++++ Records for this exercise
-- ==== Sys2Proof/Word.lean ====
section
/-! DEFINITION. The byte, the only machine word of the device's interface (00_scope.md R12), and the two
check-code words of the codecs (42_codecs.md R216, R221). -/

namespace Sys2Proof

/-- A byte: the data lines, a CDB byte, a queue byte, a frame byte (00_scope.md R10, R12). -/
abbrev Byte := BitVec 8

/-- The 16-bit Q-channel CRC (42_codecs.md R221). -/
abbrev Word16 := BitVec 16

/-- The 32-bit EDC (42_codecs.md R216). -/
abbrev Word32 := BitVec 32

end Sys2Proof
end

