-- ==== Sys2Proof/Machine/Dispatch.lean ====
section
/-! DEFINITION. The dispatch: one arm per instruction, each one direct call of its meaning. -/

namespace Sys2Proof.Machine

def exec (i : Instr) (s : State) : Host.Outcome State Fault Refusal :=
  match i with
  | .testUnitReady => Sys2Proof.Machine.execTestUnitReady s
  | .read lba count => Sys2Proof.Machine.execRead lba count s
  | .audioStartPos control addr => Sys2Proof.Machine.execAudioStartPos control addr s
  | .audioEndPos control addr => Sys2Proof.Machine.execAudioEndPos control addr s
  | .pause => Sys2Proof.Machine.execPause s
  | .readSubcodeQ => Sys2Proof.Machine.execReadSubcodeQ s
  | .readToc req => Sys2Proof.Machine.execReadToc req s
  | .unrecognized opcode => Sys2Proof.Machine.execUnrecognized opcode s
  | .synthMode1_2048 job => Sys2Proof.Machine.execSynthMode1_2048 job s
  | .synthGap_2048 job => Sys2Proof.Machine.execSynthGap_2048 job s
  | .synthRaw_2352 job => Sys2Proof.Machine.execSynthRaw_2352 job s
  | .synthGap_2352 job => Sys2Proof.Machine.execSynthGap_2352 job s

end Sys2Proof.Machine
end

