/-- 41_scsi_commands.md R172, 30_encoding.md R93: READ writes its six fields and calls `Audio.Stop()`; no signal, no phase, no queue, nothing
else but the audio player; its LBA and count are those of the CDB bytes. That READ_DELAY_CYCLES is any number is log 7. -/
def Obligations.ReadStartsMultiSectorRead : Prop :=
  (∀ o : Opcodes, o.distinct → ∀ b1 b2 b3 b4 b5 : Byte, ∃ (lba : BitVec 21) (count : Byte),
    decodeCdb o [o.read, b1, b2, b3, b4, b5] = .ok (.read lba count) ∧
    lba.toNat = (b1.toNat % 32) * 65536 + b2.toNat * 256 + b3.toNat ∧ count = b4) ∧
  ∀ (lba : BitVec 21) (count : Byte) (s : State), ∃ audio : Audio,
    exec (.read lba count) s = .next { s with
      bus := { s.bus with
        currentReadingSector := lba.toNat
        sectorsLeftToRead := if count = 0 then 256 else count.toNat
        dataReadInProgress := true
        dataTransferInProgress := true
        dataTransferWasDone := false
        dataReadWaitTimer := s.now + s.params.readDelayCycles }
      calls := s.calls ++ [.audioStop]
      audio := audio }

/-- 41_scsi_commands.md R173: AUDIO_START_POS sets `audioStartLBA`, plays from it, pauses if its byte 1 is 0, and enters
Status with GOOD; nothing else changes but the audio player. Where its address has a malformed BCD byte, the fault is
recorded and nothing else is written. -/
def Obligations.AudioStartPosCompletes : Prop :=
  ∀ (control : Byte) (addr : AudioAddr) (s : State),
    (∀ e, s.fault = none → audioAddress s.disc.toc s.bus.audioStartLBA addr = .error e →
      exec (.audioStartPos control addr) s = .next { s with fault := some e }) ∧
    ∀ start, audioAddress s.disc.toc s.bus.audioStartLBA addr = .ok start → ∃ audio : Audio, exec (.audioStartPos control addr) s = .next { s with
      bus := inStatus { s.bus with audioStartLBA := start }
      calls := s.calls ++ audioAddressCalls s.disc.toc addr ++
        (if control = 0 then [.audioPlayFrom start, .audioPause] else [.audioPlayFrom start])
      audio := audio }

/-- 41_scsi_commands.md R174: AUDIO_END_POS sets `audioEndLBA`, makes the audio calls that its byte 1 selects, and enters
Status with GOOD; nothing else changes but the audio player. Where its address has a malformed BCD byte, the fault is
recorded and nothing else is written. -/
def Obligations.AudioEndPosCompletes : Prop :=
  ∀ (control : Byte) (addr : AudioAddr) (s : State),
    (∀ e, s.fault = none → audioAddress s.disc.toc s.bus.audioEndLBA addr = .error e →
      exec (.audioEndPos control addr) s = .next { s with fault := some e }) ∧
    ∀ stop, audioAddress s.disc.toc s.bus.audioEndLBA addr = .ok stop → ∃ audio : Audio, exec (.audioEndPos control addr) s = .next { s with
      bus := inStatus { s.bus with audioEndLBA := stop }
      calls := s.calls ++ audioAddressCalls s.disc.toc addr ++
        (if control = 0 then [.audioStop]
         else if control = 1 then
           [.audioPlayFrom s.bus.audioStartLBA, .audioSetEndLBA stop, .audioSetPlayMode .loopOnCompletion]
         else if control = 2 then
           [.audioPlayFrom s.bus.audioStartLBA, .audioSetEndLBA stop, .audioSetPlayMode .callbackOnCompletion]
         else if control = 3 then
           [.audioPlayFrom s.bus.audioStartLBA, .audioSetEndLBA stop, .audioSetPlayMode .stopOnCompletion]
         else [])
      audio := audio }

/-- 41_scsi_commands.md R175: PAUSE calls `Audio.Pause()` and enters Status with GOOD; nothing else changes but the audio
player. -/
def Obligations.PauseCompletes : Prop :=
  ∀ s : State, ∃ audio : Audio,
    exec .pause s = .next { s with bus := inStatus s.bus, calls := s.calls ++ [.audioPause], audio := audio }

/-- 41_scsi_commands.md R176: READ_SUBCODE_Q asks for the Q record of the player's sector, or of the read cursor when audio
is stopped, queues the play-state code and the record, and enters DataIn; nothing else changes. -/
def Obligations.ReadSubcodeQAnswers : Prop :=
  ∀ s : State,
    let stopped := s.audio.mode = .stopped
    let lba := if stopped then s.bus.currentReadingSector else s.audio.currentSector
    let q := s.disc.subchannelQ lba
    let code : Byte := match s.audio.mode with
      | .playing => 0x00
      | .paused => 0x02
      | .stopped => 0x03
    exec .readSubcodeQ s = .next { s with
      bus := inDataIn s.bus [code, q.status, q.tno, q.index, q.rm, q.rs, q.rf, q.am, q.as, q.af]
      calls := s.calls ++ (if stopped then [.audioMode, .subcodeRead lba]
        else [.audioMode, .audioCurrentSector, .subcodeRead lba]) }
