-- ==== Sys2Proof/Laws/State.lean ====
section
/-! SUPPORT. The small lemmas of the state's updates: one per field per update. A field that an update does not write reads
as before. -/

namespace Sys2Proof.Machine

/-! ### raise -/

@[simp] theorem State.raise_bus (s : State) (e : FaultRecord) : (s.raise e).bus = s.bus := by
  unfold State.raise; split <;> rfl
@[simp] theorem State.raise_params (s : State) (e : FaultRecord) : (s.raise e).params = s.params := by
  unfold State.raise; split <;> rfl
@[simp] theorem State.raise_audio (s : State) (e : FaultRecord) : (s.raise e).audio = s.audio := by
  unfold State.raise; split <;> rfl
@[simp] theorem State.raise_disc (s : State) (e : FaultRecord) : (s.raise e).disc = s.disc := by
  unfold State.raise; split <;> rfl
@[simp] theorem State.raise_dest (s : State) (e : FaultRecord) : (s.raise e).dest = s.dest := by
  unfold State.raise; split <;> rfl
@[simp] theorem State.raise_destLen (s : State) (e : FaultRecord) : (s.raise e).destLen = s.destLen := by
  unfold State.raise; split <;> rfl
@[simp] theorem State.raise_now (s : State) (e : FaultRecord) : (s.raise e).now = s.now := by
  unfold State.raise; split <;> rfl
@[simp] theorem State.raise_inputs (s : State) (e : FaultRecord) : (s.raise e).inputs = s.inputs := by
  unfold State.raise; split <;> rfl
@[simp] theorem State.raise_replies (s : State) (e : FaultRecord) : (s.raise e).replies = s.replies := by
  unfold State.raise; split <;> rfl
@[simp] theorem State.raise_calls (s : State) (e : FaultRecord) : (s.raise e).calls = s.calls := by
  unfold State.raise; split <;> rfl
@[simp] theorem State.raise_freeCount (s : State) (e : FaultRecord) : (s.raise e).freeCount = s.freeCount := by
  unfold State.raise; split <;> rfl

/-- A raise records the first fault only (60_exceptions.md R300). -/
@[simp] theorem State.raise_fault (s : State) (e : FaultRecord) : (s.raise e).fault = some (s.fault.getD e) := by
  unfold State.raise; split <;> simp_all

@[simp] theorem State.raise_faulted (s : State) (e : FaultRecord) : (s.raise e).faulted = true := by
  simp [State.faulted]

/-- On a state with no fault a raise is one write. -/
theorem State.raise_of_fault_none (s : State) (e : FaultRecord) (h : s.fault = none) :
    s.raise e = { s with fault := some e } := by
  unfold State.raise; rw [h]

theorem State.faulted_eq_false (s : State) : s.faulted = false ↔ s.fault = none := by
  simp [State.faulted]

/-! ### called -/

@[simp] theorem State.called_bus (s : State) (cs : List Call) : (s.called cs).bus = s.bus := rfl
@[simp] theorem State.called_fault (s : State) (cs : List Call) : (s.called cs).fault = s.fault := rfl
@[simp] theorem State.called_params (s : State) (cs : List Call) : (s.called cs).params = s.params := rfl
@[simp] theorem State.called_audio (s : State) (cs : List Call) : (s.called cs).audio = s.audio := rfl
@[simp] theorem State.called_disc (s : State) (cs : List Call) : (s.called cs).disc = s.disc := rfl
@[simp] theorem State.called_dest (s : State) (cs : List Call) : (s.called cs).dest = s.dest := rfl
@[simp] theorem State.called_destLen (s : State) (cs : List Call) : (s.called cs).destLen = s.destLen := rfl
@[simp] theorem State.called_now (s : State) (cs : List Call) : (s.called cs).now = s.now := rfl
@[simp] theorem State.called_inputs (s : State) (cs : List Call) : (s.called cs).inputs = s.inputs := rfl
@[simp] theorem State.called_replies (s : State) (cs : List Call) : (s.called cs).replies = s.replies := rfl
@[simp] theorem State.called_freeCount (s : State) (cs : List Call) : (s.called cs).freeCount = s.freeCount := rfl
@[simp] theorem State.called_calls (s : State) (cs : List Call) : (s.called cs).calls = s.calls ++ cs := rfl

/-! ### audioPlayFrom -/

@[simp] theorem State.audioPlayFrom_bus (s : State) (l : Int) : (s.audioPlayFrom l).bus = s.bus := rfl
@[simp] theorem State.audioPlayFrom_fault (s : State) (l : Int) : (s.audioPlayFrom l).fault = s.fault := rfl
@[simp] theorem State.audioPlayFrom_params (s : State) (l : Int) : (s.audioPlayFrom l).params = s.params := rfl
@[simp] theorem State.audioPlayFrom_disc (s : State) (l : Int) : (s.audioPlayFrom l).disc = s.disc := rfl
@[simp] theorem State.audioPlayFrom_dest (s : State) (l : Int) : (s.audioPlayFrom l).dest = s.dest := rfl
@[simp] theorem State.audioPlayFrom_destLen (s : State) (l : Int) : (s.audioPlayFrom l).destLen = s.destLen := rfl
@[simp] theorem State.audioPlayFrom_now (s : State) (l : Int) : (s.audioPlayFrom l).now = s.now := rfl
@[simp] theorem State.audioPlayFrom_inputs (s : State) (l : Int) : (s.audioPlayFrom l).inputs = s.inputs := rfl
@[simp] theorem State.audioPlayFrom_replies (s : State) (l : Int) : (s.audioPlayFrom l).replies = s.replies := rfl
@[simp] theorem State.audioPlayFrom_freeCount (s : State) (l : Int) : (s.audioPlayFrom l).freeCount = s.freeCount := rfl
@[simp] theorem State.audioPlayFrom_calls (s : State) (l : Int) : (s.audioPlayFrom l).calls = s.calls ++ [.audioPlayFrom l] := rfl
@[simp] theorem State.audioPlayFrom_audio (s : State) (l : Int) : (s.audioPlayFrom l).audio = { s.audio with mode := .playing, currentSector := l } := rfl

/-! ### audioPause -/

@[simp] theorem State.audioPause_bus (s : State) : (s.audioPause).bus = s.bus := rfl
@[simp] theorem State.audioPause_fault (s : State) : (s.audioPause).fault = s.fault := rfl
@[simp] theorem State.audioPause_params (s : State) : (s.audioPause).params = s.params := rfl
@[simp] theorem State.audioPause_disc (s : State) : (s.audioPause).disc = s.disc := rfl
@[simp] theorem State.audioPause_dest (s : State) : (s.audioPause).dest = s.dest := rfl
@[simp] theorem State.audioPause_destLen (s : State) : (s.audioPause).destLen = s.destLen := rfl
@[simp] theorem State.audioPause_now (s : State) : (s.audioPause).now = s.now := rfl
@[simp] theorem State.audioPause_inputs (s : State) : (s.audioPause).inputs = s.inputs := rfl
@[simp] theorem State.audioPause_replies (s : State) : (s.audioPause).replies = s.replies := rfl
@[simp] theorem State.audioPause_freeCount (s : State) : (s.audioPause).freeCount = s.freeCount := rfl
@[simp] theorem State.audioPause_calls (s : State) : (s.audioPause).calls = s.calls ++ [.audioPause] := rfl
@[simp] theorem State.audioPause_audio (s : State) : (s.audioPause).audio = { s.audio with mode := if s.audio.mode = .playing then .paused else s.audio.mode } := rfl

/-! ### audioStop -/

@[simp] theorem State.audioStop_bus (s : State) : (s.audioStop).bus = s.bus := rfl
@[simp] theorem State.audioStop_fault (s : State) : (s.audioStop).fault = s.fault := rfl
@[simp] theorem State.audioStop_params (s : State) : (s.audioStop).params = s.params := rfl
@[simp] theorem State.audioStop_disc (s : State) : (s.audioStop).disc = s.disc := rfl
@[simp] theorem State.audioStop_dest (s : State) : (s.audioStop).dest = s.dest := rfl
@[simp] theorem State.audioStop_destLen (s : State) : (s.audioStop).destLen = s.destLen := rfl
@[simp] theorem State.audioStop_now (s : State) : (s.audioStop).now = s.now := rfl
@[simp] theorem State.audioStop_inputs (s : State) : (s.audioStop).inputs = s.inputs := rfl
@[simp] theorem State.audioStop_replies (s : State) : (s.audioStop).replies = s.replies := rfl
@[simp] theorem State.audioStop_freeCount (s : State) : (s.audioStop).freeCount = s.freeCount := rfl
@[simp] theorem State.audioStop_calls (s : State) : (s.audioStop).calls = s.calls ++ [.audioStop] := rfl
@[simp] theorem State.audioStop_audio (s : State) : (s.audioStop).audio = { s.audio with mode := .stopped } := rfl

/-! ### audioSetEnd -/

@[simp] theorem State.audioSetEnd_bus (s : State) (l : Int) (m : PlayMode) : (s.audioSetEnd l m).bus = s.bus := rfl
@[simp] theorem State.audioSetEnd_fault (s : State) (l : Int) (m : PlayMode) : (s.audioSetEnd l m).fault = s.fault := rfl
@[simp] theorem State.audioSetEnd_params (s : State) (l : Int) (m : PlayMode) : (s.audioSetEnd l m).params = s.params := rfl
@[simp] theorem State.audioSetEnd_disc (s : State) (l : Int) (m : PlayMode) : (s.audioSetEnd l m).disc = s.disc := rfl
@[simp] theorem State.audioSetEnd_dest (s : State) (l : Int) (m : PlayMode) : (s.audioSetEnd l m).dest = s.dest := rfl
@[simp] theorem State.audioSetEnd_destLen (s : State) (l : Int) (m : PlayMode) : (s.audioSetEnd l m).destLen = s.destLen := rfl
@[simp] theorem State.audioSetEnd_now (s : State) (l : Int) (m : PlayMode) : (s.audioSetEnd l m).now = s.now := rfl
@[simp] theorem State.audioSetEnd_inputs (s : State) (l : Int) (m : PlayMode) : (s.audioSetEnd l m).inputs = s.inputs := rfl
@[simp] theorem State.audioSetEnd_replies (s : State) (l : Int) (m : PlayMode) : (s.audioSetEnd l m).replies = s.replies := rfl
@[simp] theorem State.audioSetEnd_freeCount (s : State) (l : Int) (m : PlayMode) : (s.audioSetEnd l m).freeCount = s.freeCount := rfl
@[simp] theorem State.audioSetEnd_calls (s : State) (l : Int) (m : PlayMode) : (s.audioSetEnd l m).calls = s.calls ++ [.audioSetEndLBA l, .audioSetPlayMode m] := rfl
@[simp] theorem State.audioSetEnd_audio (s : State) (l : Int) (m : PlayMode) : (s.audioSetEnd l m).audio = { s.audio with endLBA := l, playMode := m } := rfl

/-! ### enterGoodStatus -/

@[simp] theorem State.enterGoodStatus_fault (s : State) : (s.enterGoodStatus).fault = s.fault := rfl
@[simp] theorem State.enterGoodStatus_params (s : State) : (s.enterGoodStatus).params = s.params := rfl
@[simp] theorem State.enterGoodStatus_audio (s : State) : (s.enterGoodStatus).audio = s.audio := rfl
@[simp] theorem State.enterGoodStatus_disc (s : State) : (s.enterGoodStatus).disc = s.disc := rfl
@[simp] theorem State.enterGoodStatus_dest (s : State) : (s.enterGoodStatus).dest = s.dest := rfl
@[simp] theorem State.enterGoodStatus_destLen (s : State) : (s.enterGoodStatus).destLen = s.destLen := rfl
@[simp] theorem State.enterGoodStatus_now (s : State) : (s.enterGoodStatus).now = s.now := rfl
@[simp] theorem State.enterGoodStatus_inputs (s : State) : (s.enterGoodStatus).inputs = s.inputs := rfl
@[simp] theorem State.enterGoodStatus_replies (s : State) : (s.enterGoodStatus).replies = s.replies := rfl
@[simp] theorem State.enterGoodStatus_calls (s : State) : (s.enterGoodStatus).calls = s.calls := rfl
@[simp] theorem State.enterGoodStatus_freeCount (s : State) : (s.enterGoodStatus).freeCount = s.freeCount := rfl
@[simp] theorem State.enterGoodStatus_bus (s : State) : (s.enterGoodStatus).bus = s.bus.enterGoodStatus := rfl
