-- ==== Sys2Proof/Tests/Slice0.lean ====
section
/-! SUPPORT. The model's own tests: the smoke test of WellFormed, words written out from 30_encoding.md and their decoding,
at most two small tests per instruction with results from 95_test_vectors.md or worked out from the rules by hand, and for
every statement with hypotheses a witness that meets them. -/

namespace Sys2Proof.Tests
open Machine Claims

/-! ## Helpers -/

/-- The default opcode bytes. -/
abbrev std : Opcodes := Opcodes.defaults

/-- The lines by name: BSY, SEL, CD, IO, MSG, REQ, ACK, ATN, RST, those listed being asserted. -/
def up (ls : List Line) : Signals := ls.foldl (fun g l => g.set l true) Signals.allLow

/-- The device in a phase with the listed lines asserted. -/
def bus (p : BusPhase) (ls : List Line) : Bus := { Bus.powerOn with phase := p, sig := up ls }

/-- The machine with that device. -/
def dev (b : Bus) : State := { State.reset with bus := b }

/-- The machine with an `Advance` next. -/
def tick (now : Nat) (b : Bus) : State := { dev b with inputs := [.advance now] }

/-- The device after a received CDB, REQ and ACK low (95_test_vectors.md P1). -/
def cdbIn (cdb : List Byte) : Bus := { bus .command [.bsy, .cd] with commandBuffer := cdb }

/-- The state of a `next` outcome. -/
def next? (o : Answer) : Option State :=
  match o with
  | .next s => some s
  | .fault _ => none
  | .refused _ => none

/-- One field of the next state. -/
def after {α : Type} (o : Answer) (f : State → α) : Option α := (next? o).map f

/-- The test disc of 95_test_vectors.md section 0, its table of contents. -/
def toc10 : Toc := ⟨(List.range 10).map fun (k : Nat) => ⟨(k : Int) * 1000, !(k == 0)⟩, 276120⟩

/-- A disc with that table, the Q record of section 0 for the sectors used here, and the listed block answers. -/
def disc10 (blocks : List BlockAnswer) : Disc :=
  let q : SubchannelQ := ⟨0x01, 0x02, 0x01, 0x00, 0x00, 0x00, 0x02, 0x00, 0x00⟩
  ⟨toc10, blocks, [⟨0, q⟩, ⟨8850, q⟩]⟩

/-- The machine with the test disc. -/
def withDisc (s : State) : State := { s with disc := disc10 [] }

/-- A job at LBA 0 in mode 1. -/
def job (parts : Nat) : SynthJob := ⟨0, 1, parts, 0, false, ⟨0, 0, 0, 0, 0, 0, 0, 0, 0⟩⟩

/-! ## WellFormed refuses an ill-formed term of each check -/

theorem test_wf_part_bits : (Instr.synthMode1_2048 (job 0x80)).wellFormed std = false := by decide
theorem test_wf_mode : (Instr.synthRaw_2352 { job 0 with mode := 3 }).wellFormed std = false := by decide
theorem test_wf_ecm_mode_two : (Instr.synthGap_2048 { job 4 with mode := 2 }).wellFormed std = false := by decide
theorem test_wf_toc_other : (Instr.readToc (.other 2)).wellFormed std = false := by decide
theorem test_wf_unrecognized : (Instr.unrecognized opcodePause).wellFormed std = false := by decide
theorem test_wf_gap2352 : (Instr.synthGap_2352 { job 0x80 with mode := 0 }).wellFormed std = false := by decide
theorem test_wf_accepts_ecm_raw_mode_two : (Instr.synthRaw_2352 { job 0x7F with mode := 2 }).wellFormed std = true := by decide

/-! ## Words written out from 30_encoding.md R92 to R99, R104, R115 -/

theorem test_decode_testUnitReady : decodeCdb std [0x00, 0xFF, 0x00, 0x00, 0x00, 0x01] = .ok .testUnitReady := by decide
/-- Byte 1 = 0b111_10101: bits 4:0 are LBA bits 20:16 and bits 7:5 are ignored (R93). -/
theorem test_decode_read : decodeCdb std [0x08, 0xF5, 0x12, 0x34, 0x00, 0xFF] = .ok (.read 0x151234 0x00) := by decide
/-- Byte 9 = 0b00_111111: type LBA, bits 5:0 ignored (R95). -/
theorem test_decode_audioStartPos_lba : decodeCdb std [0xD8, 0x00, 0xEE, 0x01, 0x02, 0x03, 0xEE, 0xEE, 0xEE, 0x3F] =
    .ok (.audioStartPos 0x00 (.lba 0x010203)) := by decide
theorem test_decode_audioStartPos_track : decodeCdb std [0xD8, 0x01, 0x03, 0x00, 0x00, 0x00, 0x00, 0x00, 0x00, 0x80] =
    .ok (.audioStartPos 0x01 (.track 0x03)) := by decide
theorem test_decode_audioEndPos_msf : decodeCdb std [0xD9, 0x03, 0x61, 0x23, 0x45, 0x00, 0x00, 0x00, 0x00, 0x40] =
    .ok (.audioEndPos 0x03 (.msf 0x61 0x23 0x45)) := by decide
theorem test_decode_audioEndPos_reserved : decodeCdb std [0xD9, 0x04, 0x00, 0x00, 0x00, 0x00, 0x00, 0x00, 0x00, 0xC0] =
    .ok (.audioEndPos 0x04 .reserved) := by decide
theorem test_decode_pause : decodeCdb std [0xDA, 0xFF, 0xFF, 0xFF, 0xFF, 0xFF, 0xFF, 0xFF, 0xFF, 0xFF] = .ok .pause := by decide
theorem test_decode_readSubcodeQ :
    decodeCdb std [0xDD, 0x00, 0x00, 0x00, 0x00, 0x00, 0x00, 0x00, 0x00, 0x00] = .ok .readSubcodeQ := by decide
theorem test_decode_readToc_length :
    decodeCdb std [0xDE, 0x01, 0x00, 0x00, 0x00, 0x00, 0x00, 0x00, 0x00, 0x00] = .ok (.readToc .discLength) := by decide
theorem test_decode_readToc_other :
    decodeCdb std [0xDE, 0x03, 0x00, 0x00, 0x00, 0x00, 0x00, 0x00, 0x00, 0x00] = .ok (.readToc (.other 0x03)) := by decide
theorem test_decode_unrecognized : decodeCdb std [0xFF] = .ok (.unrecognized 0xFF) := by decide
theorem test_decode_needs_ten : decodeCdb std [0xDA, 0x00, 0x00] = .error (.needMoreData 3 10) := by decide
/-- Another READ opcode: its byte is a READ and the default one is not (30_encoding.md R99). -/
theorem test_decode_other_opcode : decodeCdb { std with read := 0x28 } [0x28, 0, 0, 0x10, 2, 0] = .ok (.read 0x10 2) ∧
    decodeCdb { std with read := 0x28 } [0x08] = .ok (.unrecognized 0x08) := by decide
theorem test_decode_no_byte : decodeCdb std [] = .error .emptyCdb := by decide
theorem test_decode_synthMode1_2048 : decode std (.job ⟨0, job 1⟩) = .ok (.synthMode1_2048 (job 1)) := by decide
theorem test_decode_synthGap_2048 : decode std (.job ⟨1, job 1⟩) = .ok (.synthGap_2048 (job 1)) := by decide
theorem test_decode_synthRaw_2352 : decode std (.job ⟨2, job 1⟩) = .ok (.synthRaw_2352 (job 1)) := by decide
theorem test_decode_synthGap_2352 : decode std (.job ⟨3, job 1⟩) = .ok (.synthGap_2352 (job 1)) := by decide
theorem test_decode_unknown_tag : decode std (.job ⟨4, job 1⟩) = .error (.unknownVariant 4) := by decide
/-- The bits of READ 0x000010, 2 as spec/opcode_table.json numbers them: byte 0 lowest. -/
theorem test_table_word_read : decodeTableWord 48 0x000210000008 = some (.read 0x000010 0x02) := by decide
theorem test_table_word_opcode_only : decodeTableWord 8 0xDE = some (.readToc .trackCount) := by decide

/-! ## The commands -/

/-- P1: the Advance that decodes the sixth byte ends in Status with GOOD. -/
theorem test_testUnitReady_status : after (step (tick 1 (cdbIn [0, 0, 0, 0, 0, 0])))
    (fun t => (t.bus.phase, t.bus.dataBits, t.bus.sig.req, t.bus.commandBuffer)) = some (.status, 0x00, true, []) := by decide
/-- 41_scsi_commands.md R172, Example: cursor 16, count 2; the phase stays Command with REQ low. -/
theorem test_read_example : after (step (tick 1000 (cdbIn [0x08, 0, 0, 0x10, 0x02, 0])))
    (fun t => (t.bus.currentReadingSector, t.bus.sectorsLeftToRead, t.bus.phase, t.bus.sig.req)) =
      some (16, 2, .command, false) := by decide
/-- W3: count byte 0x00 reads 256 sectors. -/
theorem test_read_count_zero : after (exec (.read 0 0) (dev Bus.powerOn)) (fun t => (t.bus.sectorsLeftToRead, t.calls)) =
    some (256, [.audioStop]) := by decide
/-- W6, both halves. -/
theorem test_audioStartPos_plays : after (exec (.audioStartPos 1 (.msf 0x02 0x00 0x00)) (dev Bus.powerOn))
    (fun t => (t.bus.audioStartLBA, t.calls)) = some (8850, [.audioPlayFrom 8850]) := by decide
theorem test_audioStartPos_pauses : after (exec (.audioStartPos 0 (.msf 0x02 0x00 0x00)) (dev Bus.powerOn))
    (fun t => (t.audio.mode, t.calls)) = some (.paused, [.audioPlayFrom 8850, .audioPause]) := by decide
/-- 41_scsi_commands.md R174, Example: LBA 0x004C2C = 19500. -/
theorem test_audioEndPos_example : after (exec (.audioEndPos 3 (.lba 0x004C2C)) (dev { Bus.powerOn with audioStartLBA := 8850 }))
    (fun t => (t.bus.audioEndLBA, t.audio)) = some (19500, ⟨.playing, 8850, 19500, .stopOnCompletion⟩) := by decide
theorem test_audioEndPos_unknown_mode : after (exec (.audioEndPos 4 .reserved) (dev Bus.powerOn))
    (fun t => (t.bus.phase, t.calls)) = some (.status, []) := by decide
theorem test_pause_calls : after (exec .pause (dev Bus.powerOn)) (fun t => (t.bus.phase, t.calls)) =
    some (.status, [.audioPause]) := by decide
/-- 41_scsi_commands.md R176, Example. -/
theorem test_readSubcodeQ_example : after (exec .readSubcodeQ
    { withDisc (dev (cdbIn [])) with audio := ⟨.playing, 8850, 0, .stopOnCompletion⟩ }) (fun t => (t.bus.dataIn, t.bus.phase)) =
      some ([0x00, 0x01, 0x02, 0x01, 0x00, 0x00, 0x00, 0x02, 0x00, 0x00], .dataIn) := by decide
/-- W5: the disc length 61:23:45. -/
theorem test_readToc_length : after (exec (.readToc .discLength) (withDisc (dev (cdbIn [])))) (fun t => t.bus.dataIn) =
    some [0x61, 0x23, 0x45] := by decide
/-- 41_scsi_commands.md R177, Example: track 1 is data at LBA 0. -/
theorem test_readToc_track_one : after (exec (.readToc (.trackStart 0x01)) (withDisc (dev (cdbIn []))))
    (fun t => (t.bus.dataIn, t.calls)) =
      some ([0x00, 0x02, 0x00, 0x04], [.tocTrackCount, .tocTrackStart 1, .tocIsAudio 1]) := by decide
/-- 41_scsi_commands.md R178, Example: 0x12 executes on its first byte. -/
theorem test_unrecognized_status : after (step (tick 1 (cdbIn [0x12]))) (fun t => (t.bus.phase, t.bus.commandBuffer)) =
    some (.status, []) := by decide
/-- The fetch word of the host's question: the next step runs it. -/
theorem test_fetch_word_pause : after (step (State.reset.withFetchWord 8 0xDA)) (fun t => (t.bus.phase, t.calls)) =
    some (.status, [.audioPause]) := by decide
++++++++
**To do**
Using the data above, copy each line that contains "inStatus".

**Solution for this task**
      bus := inStatus { s.bus with audioStartLBA := start }
      bus := inStatus { s.bus with audioEndLBA := stop }
    exec .pause s = .next { s with bus := inStatus s.bus, calls := s.calls ++ [.audioPause], audio := audio }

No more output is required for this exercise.